Houses with sea views sell for $10 million – and there’s a waiting list to buy them. Gleaming superyachts wait at the wharf while their owners sun themselves at beach houses on private islands.

At restaurants, well-heeled couples don’t blink at dropping half a grand on dinner. And not far from a string of shops where handbags retail for thousands of dollars, a woman recently walked out the door of a high-street retail jeweller with a white diamond dress ring sporting a price tag of $72,690.

[…]

Over the past year, Auckland’s high-end property prices have increased 12.7 per cent, the seventh-fastest rate in the world.

Auckland’s overall property prices are now in the top 50 in the world, putting the city in the same realm as global centres such as London, Manhattan, Sydney and resort getaways including the British Virgin Islands, St Jean Cap Ferrat and Monaco.

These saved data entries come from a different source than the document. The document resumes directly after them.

-- ==== Sys2Proof/Machine/Metering.lean ====
section
/-! DEFINITION. AC metering, latches, records, leases, the cistern journal and power fail (15_lease_metering.md). The
restoration at B2 is in Bringup.lean. -/
namespace Sys2Proof.Machine
open Reg

/-! ### AC quantities (R539 to R541) -/

/-- The converter that serves metering channel `c`: function 10 + c. -/
def State.meterConv (s : State) (c : Nat) : Option Nat := (List.range 16).find? (fun n => s.func n == 10 + c)

/-- A metering channel's corrected value of a chain output (R539), in A or V. -/
def State.meterValue (s : State) (c : Nat) (r : Int) : Rat :=
  match s.meterConv c with
  | none => 0
  | some n =>
    ((r - 128 * s.actsi MTR_CH_CAL_c.OFFSET c : Int) : Rat) * (s.acti MTR_CH_CAL_c.GAIN c : Rat) / 262144 *
      (s.rdi ADC_CH_CFG_n.FS n : Rat) / 8388608 * (if c < 3 then 1 / 10 else 10)

/-- The corrected values of the six chain outputs (R539). -/
def State.meterValues (s : State) (raw : List Int) : List Rat := (List.range 6).map (fun c => s.meterValue c (raw.getD c 0))

/-- A code enters a chain: each integrator adds the one before it. -/
def ChainSt.step (x : ChainSt) (code : Int) : ChainSt :=
  let a := x.integ.getD 0 0 + code
  let b := x.integ.getD 1 0 + a
  let c := x.integ.getD 2 0 + b
  { x with integ := [a, b, c, x.integ.getD 3 0 + c] }

/-- A chain is decimated: the four combs, then the droop compensation of the samples, whose full scale of 14 bits is that
of the 24-bit output; the filters' delay of 47.2 µs is in it (R360). -/
def ChainSt.out (x : ChainSt) : ChainSt × Int :=
  let y := x.integ.getD 3 0
  let d1 := y - x.comb.getD 0 0
  let d2 := d1 - x.comb.getD 1 0
  let d3 := d2 - x.comb.getD 2 0
  let d4 := d3 - x.comb.getD 3 0
  let hist : List Int := (d4 :: x.hist).take 32
  ({ x with comb := [y, d1, d2, d3], hist := hist },
    clampI (-8388608) 8388607 (Config.droop (hist.map (fun (v : Int) => ((v : Int) : Rat) / (2 ^ 30 : Nat)))))

/-- One conversion of every metering converter, at instant `e`: the chains take it, and every 1,024th gives a sample of
each (R360). `codes` holds the untrimmed codes of channels 0 to 5. -/
def State.chainEdge (s : State) (e : Nat) (codes : List Int) : State :=
  let l := (List.range 6).map (fun c => (s.mtr.chains.getD c ⟨[], [], []⟩).step (codes.getD c 0))
  if s.mtr.chainN + 1 < 1024 then { s with mtr := { s.mtr with chains := l, chainN := s.mtr.chainN + 1 } }
  else
    let r := l.map ChainSt.out
    let raw := r.map Prod.snd
    { s with mtr := { s.mtr with
        chains := r.map Prod.fst, chainN := 0, samples := s.mtr.samples ++ [(e, raw, s.meterValues raw)] } }

/-- The conversions of a stream from its `i`-th pass through the chains (R360). -/
def State.meterEdges (s : State) (x : Stream) (i : Nat) : List Nat → State
  | [] => s
  | e :: t =>
    (s.chainEdge e ((List.range 6).map (fun c => match s.meterConv c with
      | some n => s.codeOf n ((x.codes.getD n []).getD i 0)
      | none => 0))).meterEdges x (i + 1) t

/-- The conversions since the last tick pass through the metering chains (R360). -/
def State.meterSamples (s : State) (x : Stream) : State := s.meterEdges x 0 x.edges

/-- A channel's value at an instant, by the fractional-delay interpolation; at a sample's own instant the sample. -/
def chanAt (l : List (Nat × List Rat)) (c : Nat) (t : Rat) : Rat :=
  match l.find? (fun x => ((x.1 : Rat) : Rat) == t) with
  | some x => x.2.getD c 0
  | none => Config.interp (l.map (fun x => ((x.1 : Rat), x.2.getD c 0))) t

/-- Add one quantity to a counter of a group (R541). -/
def addAt (l : List Ctr) (i : Nat) (x : Rat) : List Ctr := l.set i ((l.getD i Ctr.zero).add x)

/-- The counters of a group after a cycle of `ns` with P, Q, S (R541). -/
def addCycle (g : List Ctr) (p q sq : Rat) (ns : Nat) : List Ctr :=
  let g := if 0 ≤ p then addAt g 0 (mWh p ns) else addAt g 1 (mWh (-p) ns)
  let k := if 0 ≤ q then (if 0 ≤ p then 2 else 3) else (if 0 ≤ p then 5 else 4)
  addAt (addAt g k (mWh (absR q) ns)) 6 (mWh sq ns)

/-- Correction of a phase quantity by its calibration (R540): OFFSET in 100 W or var. -/
def State.qtyCal (s : State) (k : Nat) (x : Rat) : Rat :=
  x * (s.acti MTR_QTY_CAL_k.GAIN k : Rat) / 262144 + 100 * (s.actsi MTR_QTY_CAL_k.OFFSET k : Rat)

/-- RMS per channel, P and Q per phase of the cycle from `a` to `b`; `tp` is the length of the cycle before (R540). -/
def State.cycleValues (s : State) (a b tp : Nat) : List Rat × List Rat × List Rat :=
  let l := s.mtr.samples.map (fun x => (x.1, x.2.2))
  let ts := (l.filter (fun x => decide (a < x.1) && decide (x.1 ≤ b))).map (fun x => (x.1 : Rat))
  let at_ (c : Nat) (t : Rat) : Rat := chanAt l c (t - (s.actsi MTR_CH_PHASE_c.PHASE c : Rat))
  let rms := (List.range 6).map (fun c => Config.sqrt (meanR (ts.map (fun t => at_ c t * at_ c t))))
  let p := (List.range 3).map (fun x => s.qtyCal x (meanR (ts.map (fun t => at_ (3 + x) t * at_ x t))))
  let q := (List.range 3).map (fun x => s.qtyCal (3 + x) (meanR (ts.map (fun t => at_ (3 + x) (t - (tp : Rat) / 4) * at_ x t))))
  (rms, p, q)

/-- A calibration swap was asked for by the instant `b` of a latch boundary (R566). -/
def State.calAsked (s : State) (b : Nat) : Bool := s.bit MTR_CAL_CTRL.PENDING && decide (s.mtr.swapAt ≤ b)

/-- A line cycle ends at the boundary of this tick (R540, R541, R545): the counters, the sums of the latch, and the latch
boundary every N cycles. The first cycle has no cycle before it, so its quarter-period shift is open (log entry 1). -/
def State.acCycle (s : State) : State :=
  let b := s.tm.start
  match s.mtr.cycAt with
  | none => { s with mtr := { s.mtr with cycAt := some b, latchAt := b } }
  | some a =>
    let ns := b - a
    let first := s.mtr.cycPrev == 0
    let v := s.cycleValues a b (if first then s.freeVal 7 else s.mtr.cycPrev)
    let s := if first then s.used else s
    let m := s.mtr
    let sx := (List.range 3).map (fun x => v.1.getD x 0 * v.1.getD (3 + x) 0)
    let ac := (List.range 3).map (fun x => addCycle (m.ac.getD x []) (v.2.1.getD x 0) (v.2.2.getD x 0) (sx.getD x 0) ns)
    let tot := addCycle (m.ac.getD 3 []) (sumR v.2.1) (sumR v.2.2) (sumR sx) ns
    let add (x y : List Rat) : List Rat := (List.range x.length).map (fun i => x.getD i 0 + y.getD i 0)
    let latch := decide (m.n ≤ m.count + 1) && !m.atS5 && m.form == none
    let keep := m.samples.filter (fun x => decide (b ≤ x.1 + ns / 4 + 40000))
    { s with mtr := { m with
        cycAt := some b, cycPrev := ns, ac := ac ++ [tot], samples := keep, cycles := m.cycles + 1,
        rms := add m.rms v.1, pSum := add m.pSum v.2.1, qSum := add m.qSum v.2.2
        count := if latch then 0 else m.count + 1, atS5 := m.atS5 || latch
        n := if latch then s.rd MTR_CFG.N else m.n, latchAt := if latch then b else m.latchAt
        calDue := m.calDue || (latch && s.calAsked b) } }

/-! ### Latches and records (R545 to R548) -/

/-- Energy and charge counters as a snapshot's entry of a cell. -/
def snapCell (m : CellMtr) : SnapCell :=
  ⟨m.eDis.n, m.eChg.n, m.qDis.n, m.qChg.n, m.base.getD 0, m.gap, bitOf m.flags 1, m.flags⟩

/-- The ring counters of a snapshot (R558). -/
def State.ringCounters (s : State) : List Nat := (List.range 64).map (fun r => (tget (fun _ => (0, [])) s.hst.doneCtr r).1)

/-- What this boot's records take from it beside the counters (R547). -/
def State.aside (s : State) : SnapAside :=
  ⟨s.rd KA_OUTAGE.SECONDS, (s.hst.wall.map Prod.fst).getD 0, s.rd MTR_CAL_CV.CV, s.mtr.acFlags, s.mtr.flagQ⟩

/-- A snapshot of the counters (R554), for latch number `latch` with boundary instant `e`. -/
def State.takeSnap (s : State) (kind latch e : Nat) : Snap where
  kind := kind
  gen := (s.jr.newest.map (fun x => x.gen)).getD 0 + 1
  latch := latch
  boot := s.jr.boot
  elapsed := e
  ctrs := s.ringCounters
  ac := s.mtr.ac.map (fun g => g.map (fun a => a.n))
  cells := (s.cells.filter (fun kv => s.metered kv.1)).map (fun kv => (kv.1, snapCell kv.2.mtr))
  aside := s.aside

/-- The VALUES of the records of the AC counters (R541, R547): 0.1 Wh, 0.1 varh, 0.1 VAh, truncated. -/
def acValues (kind : Nat) (tot : List Nat) : List (Nat × Nat) :=
  let f (i : Nat) : Nat × Nat := (6, tot.getD i 0 / 100)
  if kind = 0 then [f 0, f 1, f 6, (8, 0)] else [f 2, f 3, f 4, f 5, (2, 0)]

/-- The VALUES of a port record (R547). -/
def portValues (lease : Nat) (x : SnapCell) : List (Nat × Nat) :=
  [(4, lease), (6, x.eDis), (6, x.eChg), (5, x.qDis / 3600), (5, x.qChg / 3600)]

/-- A record not yet numbered, from a snapshot and what the snapshot's boot brings. -/
def draft (kind flags cell : Nat) (x : Snap) (values : List (Nat × Nat)) : Rec :=
  ⟨kind, flags, cell, 0, x.latch, x.boot, x.aside.outage, x.elapsed, x.aside.wall, x.aside.calCv, values, none, none, false, 0, 0⟩

/-- The lease of a port at an instant: what it was before the first change after it (R567). -/
def CellMtr.leaseAt (m : CellMtr) (e : Nat) : Lease :=
  match m.was.find? (fun x => decide (e < x.1)) with
  | some x => x.2
  | none => m.lease

/-- The records of a latch (R546): AC active, AC reactive, one per enabled pack or PV port. Flags of R548 that hold at the
latch: CAL_PENDING, LEASE_EXHAUSTED, SLEEP; `more` adds flags to all. -/
def State.drafts (s : State) (x : Snap) (more : Nat) : List Rec :=
  let base := more ||| s.rd MTR_STATUS.CAL_PENDING ||| s.rd PWR_STATUS.SLEEP * 512
  let ac := (List.range 2).map (fun k => draft k (s.mtr.acFlags.getD k 0 ||| base) 0xFFFF x (acValues k (x.ac.getD 3 [])))
  let ports := (s.plant.filter s.metered).map (fun c =>
    let m := (s.cell c).mtr
    let l := m.leaseAt x.elapsed
    draft 2 (m.flags ||| base ||| (if l.state = 3 then 256 else 0)) c x
      (portValues l.id (tget (fun _ => SnapCell.none) x.cells c)))
  ac ++ ports

/-- The flags of a latch's records pass to its drafts. An interval that begins in sleep includes it (R548). -/
def State.clearFlags (s : State) : State :=
  let new := s.rd PWR_STATUS.SLEEP * 512
  let s := s.mapCells (fun c x =>
    { x with mtr := { x.mtr with flags := if s.metered c then new else x.mtr.flags, was := [] } })
  { s with mtr := { s.mtr with acFlags := [new, new] } }

/-- The latch of a boundary at instant `b` is formed with every input of ticks that started before it (R545). -/
def State.formLatch (s : State) (b : Nat) : State :=
  let x := s.takeSnap 0 ((s.rd MTR_LATCH.LATCH + 1) % 2 ^ 32) b
  let d := s.drafts x 0
  let s := s.clearFlags
  { s with mtr := { s.mtr with atS5 := false, form := some (x, d), due := some (b + 100000) } }

/-- The means over the latch are shown (R573): RMS in 0.01 A and 0.1 V, P in W, Q in var. -/
def State.showMeans (s : State) : State :=
  let m := s.mtr
  let mean (x : Rat) : Rat := divR x (m.cycles : Rat)
  let s := if m.cycles = 0 then s
    else
      let s : State := (List.range 6).foldl (fun s c =>
        s.wri MTR_MEAS_c.RMS c (showR 81 0 4294967295 (mean (m.rms.getD c 0) * (if c < 3 then 100 else 10))).toNat) s
      (List.range 3).foldl (fun s p =>
        (s.wri MTR_PWR_P_p.P p (unsg 32 (showR 82 (-2147483648) 2147483647 (mean (m.pSum.getD p 0))))).wri MTR_PWR_Q_p.Q p
          (unsg 32 (showR 83 (-2147483648) 2147483647 (mean (m.qSum.getD p 0))))) s
  { s with mtr := { s.mtr with cycles := 0, rms := List.replicate 6 0, pSum := [0, 0, 0], qSum := [0, 0, 0] } }

/-- A nominal line period in ns (R182). -/
def State.nominalPeriod (s : State) : Nat := if s.bit SYNC_PLL_CFG.FNOM then 16666667 else 20000000

/-- The snapshot of a latch or of a power fail begins: its slot's MAGIC is written 0 (R555). -/
def State.beginSnap (s : State) (f : Snap × List Rec) : State :=
  { s with jr := s.jr.openSlot, mtr := { s.mtr with snap := some f } }

/-- METER_LATCH (R545, R546): 100 µs after its boundary the latch is taken and its snapshot begins. In sleep the boundary
follows every N nominal periods. -/
def execMeterLatch (t : Nat) (s : State) : Host.Outcome State Fault Refusal :=
  .next <| s.live fun s =>
    let s := s.moveTo t
    let next := s.mtr.latchAt + s.mtr.n * s.nominalPeriod
    let s := if s.bit PWR_STATUS.SLEEP ∧ s.mtr.form = none ∧ next + 100000 ≤ s.tm.e then
        let s := s.formLatch next
        { s with mtr := { s.mtr with latchAt := next, n := s.rd MTR_CFG.N, calDue := s.mtr.calDue || s.calAsked next } }
      else s
    match s.mtr.form, s.mtr.due with
    | some f, some d =>
      if d ≤ s.tm.e ∧ s.mtr.snap = none ∧ s.pwr.pfAt = none then
        let s := (s.wr MTR_LATCH.LATCH f.1.latch).showMeans
        ({ s with mtr := { s.mtr with form := none, due := none } }).beginSnap f
      else s
    | _, _ => s

/-- A record is made: it takes the next RSEQ and waits for its signature; METER_FLAGs that name it are posted (R546,
R550). -/
def State.makeRec (s : State) (r : Rec) : State :=
  let r := { r with rseq := s.jr.rseq }
  let mine (f : FlagWait) : Bool := f.cell == r.cell && bitOf r.flags (flagBit f.code)
  let now := s.mtr.flagQ.filter mine
  let s := { s with jr := { s.jr with rseq := s.jr.rseq + 1 }
                    mtr := { s.mtr with queue := s.mtr.queue ++ [r], flagQ := s.mtr.flagQ.filter (fun f => !mine f) } }
  now.foldl (fun s f => s.meterFlagAt f.code f.cell f.arg r.rseq f.tick f.elapsed) s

But what you get for your money in Auckland is still attractive by international standards.

[…]

He [Real estate agent Michael Boulgaris says] says there is always a waiting list of buyers for top-level homes.

Privacy is paramount for the very wealthy, he says, followed by a sea view. “I looked at a house that was $7 million or $8 million the other day and you could stand in the main bedroom and touch the neighbour. Space and privacy are what are important.”

Charlie Brendon-Cook, of Luxury Real Estate, says some super rich are broadening their sights beyond Auckland, looking for that privacy.

Cunliffe is tipped to include something about housing in his Conference speech today.  I will be looking for something that is most likely to work for those struggling on the lowest income.  And an increase in safe, and secure state housing needs to be part of such an agenda.